Windows: I see no point in running MPI on Windows except through a Linux VM, but both Microsoft MPI and Intel MPI support Windows and are MPICH-based. I have heard reports of successful builds of MPICH or Open-MPI using Windows Subsystem for Linux but have no personal experience.
Notes
In full disclosure, I currently work for Intel in a research/pathfinding capacity (i.e. I do not work on any Intel software products) and formerly worked for Argonne National Lab for five years, where I collaborated extensively with the MPICH team.
If you do development rather than production system, go with MPICH. MPICH has built-in debugger, while Open-MPI does not last time I checked.
In production, Open-MPI most likely will be faster. But then you may want to research other alternatives, such as Intel MPI.
I concur with the previous poster. Try both to see which one your application runs faster on then use it for production. They are both standards compliant. If it is your desktop either is fine. OpenMPI comes out of the box on Macbooks, and MPICH seems to be more Linux/Valgrind friendly. It is between you and your toolchain.

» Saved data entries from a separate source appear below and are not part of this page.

-- ==== Sys2Proof/Machine/State.lean ====
section
/-! DEFINITION. The state of the engine (spec/10_state.md), its primitive ports and the host's side of the command
port, all plain data; the ways a step can stop; and the state after reset (spec/70_reset_and_hazards.md R151). -/

namespace Sys2Proof.Machine

/-- The cells of the bit store, by word address: only words that are not 0 are listed, addresses strictly rising
(`Memory.wf`). The store's unit is the 64-bit word; it is never accessed by bytes (R19, R32). An unlisted word reads
0, which is what a newly allocated word holds (R80). Log 9. -/
abbrev Memory := List (Nat × Word)

/-- The bit store `BITS` (R19): `len` words, of which `mem` lists those that are not 0. Its length is the store's
own, set by BS_ALLOC (R80); on a configured engine it is `M div 64` (R23). Log 10. -/
structure BitStore where
  len : Nat
  mem : Memory
  deriving DecidableEq, Repr

/-- The working registers of the index generator (R10, R12). They are not architectural: no command reads what an
earlier one left in them (R22). Log 1, log 2. -/
structure Work where
  /-- `C`, the running combined hash value. -/
  c : Word
  /-- `H2`, the stride. -/
  h2 : Word
  /-- `I`, the iteration counter. -/
  i : Word
  /-- `ACC`, QUERY's conjunction so far. -/
  acc : Bool
  deriving DecidableEq, Repr

/-- What the host does next (70_reset_and_hazards.md section 5): it sends a command packet, or asserts reset, which
it may do only between commands (R150). -/
inductive HostEvent where
  | packet (ws : List Word)
  | reset
  deriving DecidableEq, Repr

/-- What a primitive answers to a request (Table R57). -/
inductive PortAnswer where
  /-- BS_ALLOC, BS_SET, BS_WRWORD: no rdata. -/
  | done
  /-- BS_TEST, BS_RDWORD: the `rdata` word. -/
  | rdata (w : Word)
  /-- HASH128: `{h1, h2}`. -/
  | hash (h1 h2 : Word)
  deriving DecidableEq, Repr

/-- The whole state. There is no program counter, register file, interrupt, privilege or timer state (R10, R11, R17,
R18, R137, R140, R142). -/
structure State where
  /-- `CFG`: a filter exists (R16). -/
  cfg : Bool
  /-- `M`, the padded capacity in bits (R13). -/
  m : Word
  /-- `K`, the index count (R14). -/
  k : Word
  /-- `SID`, the selected HashStrategy (R15). -/
  sid : BitVec 8
  /-- `BITS` (R19). -/
  bits : BitStore
  /-- `C`, `H2`, `I`, `ACC` (R10, R12). -/
  work : Work
  /-- What the host has still to send, oldest first: one command at a time, in order (R40, R154). Log 13. -/
  inbox : List HostEvent
  /-- The response packets delivered to the host, oldest first (R53, R154). Log 13. -/
  outbox : List (List Word)
  /-- Requests on the primitive ports that are not answered yet, oldest first (R21, R57): none between commands, and
  none at level T. Log 15. -/
  requests : List PortRequest
  /-- The answers the primitives have given at the ports, oldest first (R57). Log 15. -/
  answers : List PortAnswer
  deriving DecidableEq, Repr

/-- Why the machine stops with a fault. Every one is safe: the spec gives the case no effect. -/
inductive Fault where
  /-- A bit address at or above the store's length: BS_SET and BS_TEST at the port; PUT and QUERY only in a state no
  run reaches (R34, "a model must not give such an access a value"). Safe. -/
  | bitAddressOutOfRange
  /-- A word address at or above the store's word count: BS_RDWORD and BS_WRWORD at the port; EXPORT only in a state
  no run reaches (R34). Safe. -/
  | wordAddressOutOfRange
  /-- BS_ALLOC with a length that is not a multiple of 64 between 64 and `M_MAX` (R80, "the engine never issues it
  otherwise"; log 11). Safe. -/
  | allocOutOfContract
  /-- BITSTORE op 0b101 to 0b111 on the port: "reserved and never issued" (R57). Raised by the port, not by an
  instruction (log 12). Safe. -/
  | reservedPortOp
  /-- PUT or QUERY in a configured state whose `SID` names no implemented strategy, which no run reaches (R23; log 22).
  Safe. -/
  | strategyAbsent
  deriving DecidableEq, Repr

/-- Why an instruction has no meaning in the model. -/
inductive Refusal where
  /-- The instruction's arm of `exec` has no meaning yet; raised by `exec` alone, by no instruction now. Safe. -/
  | notModelled (mnemonic : String)
  deriving DecidableEq, Repr

/-- The state after reset (R151, R152): `CFG`, `M`, `K`, `SID` 0, the store of length 0. The working registers have
no reset value in the spec and are 0 here (log 1); nothing is pending at the ports (log 13, log 15). -/
def State.reset : State where
  cfg := false
  m := 0
  k := 0
  sid := 0
  bits := { len := 0, mem := [] }
  work := { c := 0, h2 := 0, i := 0, acc := false }
  inbox := []
  outbox := []
  requests := []
  answers := []

end Sys2Proof.Machine
end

If it is a production cluster you need to do more extensive benchmarking to make sure it is optimized to your network topology. Configuring it on a production cluster will be the main difference in terms of your time as you will have to RTFM.
Both are standards-compliant, so it shouldn't matter which you use from a correctness point of view. Unless there is some feature, such as specific debug extensions, that you need, then benchmark both and pick whichever is faster for your apps on your hardware. Also consider that there are other MPI implementations that might give better performance or compatibility, such as MVAPICH (can have the best InfiniBand performance) or Intel MPI (widely supported ISVs). HP worked hard to get their MPI qualified with lots of ISV codes too, but I'm not sure how it is faring after being sold on to Platform...
From my experience one good feature that OpenMPI supports but MPICH does not is process affinity. For example, in OpenMPI, using -npersocket you can set the number of ranks launched on each socket. Also, OpenMPI's rankfile is quite handy when you want to pinpoint ranks to cores or oversubscribe them.
Last, if you need to control the mapping of ranks to cores, I would definitely suggest writing and compiling your code using OpenMPI.